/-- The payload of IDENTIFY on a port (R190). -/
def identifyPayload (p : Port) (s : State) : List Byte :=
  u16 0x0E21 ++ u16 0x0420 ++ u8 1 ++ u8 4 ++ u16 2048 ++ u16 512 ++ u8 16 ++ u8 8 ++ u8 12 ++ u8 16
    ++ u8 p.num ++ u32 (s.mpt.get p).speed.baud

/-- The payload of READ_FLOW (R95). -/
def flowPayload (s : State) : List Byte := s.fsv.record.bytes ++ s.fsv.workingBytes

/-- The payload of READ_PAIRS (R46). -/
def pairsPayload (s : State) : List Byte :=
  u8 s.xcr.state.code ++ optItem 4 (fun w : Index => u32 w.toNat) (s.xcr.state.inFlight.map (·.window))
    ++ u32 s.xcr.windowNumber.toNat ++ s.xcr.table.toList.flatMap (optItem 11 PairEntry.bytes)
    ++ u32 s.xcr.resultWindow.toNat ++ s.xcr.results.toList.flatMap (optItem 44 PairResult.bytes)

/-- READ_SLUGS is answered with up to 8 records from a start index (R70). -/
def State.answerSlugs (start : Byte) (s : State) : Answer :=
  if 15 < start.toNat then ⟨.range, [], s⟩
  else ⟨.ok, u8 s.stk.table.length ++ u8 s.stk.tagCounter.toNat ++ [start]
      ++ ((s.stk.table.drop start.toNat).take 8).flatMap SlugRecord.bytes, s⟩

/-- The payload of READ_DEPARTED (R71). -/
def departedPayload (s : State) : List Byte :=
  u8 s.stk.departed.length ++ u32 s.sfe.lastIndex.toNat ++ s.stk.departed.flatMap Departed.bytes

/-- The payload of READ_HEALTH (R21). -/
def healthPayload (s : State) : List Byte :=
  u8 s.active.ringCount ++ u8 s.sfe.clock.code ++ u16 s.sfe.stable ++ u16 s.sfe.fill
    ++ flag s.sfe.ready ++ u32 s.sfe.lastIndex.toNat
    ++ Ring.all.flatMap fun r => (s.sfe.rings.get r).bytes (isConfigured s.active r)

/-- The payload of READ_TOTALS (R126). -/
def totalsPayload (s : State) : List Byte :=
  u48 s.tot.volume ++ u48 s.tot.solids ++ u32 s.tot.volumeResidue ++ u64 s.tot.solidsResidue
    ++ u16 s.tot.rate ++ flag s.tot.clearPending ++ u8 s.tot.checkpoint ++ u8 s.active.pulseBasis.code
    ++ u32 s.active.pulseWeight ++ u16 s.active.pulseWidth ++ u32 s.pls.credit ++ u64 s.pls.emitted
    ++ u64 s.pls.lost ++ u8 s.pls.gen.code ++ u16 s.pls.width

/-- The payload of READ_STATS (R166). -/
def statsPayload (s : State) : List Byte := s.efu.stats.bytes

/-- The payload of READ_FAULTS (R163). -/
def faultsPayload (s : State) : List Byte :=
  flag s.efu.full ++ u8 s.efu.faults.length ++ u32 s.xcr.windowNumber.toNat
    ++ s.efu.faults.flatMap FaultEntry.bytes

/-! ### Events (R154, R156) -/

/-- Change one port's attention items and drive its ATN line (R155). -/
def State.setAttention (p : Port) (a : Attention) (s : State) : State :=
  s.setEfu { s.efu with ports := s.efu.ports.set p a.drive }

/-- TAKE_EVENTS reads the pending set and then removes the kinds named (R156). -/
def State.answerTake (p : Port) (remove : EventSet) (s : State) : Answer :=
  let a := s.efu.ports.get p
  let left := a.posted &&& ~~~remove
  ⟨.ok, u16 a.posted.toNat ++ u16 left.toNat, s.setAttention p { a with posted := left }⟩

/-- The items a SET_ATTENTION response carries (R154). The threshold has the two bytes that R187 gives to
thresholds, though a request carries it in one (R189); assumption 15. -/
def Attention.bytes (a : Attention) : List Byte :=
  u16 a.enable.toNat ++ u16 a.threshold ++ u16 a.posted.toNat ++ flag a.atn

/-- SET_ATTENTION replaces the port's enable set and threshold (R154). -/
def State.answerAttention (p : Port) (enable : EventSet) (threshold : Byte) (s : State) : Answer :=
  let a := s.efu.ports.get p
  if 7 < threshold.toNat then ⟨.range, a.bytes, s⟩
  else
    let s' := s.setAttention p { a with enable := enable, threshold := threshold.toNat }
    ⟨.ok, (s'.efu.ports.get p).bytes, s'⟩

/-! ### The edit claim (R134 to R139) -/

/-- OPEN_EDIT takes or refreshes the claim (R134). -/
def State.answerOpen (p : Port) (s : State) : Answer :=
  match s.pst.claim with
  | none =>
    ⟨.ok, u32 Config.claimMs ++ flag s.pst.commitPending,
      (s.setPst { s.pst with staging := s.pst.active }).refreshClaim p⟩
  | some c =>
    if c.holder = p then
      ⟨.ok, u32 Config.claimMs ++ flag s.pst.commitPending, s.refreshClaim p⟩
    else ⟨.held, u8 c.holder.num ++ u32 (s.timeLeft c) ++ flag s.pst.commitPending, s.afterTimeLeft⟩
--
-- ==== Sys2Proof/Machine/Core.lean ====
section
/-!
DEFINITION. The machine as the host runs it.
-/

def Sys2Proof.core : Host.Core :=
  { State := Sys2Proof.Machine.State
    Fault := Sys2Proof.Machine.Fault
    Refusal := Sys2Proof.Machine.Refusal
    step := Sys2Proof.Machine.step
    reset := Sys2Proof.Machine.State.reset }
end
* * *
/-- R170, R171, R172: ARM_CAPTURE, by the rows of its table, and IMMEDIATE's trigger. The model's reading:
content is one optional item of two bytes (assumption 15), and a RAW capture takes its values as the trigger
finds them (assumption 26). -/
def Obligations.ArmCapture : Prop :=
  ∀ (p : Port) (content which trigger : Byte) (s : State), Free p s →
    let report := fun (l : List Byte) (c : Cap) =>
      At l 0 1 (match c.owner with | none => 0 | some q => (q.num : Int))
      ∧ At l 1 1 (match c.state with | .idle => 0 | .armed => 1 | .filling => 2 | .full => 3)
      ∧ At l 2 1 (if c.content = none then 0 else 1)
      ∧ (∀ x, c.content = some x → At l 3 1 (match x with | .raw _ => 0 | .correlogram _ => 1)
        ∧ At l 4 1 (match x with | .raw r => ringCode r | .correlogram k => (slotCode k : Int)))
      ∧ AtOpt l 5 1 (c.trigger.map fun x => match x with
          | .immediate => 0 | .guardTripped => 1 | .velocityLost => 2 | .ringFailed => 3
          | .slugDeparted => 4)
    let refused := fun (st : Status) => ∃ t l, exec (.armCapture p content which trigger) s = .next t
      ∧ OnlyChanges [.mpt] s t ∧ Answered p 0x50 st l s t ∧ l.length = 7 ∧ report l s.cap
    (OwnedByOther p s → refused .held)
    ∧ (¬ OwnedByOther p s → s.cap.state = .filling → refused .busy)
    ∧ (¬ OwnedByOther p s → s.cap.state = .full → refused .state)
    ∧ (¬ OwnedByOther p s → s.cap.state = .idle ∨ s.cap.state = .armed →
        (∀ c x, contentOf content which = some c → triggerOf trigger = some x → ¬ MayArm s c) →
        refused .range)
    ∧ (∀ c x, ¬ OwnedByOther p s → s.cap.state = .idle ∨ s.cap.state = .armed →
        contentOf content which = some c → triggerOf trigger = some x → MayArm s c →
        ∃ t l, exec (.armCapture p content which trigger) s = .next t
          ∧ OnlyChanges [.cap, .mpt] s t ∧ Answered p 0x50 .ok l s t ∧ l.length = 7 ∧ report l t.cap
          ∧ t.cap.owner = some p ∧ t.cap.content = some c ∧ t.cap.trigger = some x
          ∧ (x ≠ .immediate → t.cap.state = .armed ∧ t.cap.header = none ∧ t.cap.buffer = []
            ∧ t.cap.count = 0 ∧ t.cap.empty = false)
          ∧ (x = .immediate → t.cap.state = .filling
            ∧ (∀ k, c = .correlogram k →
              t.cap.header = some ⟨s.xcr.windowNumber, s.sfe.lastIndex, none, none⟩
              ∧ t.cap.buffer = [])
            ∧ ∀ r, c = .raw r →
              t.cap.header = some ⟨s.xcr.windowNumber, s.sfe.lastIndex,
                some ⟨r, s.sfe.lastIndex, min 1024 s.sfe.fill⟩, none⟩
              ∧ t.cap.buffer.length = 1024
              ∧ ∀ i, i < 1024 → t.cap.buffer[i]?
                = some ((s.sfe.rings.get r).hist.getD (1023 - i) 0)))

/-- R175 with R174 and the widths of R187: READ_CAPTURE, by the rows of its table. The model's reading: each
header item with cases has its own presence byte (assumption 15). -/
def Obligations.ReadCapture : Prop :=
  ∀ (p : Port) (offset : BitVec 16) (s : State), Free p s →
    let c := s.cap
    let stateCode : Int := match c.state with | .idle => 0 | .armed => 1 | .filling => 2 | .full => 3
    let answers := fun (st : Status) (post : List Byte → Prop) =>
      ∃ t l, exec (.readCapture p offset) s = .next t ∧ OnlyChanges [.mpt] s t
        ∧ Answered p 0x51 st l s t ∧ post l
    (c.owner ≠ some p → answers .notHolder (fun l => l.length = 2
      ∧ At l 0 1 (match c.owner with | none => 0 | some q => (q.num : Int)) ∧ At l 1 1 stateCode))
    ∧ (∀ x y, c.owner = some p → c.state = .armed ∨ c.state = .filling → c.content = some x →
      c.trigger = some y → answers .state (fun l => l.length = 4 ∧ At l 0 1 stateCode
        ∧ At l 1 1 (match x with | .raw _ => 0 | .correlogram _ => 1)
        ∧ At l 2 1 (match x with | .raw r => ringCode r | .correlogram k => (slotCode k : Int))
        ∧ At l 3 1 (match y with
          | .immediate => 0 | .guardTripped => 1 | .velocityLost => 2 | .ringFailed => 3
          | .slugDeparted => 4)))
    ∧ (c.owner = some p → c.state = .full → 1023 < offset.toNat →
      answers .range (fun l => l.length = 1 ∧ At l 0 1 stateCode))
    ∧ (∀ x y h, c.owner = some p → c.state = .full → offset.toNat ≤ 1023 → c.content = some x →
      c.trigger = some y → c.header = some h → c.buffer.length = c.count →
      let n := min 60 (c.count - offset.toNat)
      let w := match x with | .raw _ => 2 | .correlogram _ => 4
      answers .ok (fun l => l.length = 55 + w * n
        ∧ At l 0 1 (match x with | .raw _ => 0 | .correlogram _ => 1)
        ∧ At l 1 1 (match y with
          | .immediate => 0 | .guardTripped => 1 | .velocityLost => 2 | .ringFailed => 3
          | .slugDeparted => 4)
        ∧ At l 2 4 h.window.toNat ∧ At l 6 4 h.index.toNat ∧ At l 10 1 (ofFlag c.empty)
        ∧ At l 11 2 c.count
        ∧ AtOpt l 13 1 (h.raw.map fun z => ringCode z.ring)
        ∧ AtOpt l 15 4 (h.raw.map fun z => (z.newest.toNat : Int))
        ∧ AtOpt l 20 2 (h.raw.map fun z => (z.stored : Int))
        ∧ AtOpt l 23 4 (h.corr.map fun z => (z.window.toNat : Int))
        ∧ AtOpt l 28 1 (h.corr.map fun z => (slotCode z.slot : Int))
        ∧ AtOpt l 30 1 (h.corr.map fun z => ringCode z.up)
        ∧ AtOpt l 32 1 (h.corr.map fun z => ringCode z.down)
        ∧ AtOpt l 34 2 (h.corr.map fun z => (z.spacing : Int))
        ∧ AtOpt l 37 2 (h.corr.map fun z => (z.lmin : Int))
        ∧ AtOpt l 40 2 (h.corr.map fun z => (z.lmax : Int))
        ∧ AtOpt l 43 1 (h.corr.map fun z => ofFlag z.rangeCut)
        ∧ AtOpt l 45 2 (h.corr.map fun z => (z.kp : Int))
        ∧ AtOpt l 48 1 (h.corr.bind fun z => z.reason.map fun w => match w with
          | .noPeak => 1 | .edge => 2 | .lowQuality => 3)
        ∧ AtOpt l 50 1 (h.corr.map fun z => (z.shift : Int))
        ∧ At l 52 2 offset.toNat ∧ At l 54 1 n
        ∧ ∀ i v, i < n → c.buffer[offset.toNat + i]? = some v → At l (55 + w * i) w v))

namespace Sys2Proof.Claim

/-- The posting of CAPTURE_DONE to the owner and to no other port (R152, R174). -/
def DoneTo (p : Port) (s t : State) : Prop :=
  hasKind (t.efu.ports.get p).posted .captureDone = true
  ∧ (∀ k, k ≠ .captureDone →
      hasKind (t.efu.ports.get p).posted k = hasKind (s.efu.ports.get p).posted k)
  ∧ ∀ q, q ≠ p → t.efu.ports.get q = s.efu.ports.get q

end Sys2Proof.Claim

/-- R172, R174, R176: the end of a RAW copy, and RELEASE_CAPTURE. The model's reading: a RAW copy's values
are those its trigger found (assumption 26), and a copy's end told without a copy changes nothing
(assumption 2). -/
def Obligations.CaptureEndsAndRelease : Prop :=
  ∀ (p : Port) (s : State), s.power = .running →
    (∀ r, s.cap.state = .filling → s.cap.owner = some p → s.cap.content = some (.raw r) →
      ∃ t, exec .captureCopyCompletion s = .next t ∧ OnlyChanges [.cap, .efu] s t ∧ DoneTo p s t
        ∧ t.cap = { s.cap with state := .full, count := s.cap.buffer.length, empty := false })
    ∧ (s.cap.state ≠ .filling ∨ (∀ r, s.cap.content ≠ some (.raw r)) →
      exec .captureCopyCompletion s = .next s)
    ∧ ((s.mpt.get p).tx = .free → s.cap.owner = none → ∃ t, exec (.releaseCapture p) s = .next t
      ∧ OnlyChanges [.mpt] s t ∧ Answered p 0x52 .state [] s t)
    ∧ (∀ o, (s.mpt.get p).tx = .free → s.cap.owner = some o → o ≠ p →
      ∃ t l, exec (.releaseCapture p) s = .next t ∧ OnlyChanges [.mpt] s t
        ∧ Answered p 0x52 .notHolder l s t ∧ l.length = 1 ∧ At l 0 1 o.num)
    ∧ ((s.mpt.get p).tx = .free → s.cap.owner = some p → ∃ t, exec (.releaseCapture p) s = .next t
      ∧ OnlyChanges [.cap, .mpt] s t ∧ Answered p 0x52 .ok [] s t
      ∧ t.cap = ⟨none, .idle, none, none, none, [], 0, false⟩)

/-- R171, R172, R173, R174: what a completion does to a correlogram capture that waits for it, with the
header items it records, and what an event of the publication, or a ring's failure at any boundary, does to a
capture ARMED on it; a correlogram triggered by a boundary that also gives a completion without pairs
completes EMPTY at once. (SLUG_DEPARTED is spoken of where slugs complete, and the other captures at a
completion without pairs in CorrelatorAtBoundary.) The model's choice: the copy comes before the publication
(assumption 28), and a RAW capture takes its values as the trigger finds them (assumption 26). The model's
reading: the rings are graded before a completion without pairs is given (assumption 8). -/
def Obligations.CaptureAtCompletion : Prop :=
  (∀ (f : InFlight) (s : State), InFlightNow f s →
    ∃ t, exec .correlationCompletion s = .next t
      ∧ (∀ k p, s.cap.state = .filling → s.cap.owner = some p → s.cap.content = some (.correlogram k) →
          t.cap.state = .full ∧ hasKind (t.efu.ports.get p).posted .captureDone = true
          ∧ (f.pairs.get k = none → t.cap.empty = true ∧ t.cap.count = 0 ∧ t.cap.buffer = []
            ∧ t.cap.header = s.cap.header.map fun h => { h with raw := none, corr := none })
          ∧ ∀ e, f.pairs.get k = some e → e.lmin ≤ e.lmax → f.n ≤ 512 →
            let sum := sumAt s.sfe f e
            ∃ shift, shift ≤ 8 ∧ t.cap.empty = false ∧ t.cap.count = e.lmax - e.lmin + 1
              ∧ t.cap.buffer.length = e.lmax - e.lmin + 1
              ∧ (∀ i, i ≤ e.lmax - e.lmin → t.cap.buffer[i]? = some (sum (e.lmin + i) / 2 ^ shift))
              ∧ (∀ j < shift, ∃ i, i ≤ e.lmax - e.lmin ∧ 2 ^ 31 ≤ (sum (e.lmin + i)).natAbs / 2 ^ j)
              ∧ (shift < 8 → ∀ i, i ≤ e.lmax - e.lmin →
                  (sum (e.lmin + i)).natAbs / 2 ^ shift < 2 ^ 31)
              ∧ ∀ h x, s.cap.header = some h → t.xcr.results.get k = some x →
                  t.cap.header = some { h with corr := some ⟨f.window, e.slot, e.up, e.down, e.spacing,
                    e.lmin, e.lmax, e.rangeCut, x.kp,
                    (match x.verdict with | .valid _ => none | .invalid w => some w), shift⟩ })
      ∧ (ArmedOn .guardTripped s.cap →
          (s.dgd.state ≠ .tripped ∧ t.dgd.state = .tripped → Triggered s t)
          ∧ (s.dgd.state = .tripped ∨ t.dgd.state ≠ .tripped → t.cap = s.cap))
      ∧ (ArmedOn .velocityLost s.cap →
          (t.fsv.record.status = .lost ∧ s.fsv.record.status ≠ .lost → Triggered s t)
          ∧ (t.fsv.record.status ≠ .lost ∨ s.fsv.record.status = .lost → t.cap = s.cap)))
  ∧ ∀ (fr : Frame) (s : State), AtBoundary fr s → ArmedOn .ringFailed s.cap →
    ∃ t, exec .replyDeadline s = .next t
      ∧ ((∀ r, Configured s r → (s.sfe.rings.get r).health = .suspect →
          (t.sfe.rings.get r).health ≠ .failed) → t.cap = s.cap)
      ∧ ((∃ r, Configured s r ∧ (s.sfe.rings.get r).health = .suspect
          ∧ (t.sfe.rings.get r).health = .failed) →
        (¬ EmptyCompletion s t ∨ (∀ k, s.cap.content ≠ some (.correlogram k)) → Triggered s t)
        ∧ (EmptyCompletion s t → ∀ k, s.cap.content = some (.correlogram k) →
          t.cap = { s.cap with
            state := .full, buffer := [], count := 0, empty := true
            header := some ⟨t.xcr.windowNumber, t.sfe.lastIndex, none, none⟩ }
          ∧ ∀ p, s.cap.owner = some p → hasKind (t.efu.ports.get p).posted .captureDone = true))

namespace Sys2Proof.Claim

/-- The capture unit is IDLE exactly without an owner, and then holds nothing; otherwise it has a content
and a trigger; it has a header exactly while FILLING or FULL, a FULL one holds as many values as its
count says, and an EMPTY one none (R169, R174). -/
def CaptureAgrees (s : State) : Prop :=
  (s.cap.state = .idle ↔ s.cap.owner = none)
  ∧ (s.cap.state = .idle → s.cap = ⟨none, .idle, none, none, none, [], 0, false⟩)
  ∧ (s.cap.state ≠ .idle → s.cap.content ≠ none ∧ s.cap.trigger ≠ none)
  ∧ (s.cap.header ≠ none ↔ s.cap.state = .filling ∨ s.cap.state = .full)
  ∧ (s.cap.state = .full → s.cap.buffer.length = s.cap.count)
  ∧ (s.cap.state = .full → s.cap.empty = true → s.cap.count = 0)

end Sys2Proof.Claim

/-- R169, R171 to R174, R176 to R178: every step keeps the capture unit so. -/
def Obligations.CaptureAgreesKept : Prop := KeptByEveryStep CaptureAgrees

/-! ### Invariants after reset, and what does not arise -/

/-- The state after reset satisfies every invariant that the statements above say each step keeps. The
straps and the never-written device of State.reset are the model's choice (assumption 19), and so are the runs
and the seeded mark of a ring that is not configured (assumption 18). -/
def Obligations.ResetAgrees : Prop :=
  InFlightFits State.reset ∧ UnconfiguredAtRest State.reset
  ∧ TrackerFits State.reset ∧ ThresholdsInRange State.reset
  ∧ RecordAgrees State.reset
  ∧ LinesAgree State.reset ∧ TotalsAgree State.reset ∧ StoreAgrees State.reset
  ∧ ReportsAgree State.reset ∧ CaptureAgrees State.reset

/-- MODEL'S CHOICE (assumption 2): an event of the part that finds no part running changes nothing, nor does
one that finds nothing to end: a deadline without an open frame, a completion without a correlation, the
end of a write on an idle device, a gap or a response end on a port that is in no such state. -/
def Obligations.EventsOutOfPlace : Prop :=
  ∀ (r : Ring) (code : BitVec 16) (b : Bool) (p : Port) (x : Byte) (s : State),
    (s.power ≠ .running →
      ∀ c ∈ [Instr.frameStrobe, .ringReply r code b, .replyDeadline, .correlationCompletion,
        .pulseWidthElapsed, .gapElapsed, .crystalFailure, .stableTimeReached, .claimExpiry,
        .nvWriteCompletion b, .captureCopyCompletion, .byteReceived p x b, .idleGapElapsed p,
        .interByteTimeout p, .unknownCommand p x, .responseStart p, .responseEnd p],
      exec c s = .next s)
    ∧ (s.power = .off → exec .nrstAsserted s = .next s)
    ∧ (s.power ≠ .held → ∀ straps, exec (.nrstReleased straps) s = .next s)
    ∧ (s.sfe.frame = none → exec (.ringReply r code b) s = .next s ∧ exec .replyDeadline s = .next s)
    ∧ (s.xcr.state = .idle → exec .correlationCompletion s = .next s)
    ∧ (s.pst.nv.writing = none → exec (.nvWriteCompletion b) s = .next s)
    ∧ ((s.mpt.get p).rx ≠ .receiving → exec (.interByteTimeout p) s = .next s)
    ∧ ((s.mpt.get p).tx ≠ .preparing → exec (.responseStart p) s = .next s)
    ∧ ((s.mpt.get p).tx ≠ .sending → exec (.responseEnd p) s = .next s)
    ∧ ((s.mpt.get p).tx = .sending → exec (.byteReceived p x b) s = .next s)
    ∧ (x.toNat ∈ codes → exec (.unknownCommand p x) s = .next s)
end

*Task statement*.
Could you copy every line from the records that has "true" in it?

*Written solution*.
  hasKind (t.efu.ports.get p).posted .captureDone = true
          t.cap.state = .full ∧ hasKind (t.efu.ports.get p).posted .captureDone = true
          ∧ (f.pairs.get k = none → t.cap.empty = true ∧ t.cap.count = 0 ∧ t.cap.buffer = []
            state := .full, buffer := [], count := 0, empty := true
          ∧ ∀ p, s.cap.owner = some p → hasKind (t.efu.ports.get p).posted .captureDone = true))
  ∧ (s.cap.state = .full → s.cap.empty = true → s.cap.count = 0)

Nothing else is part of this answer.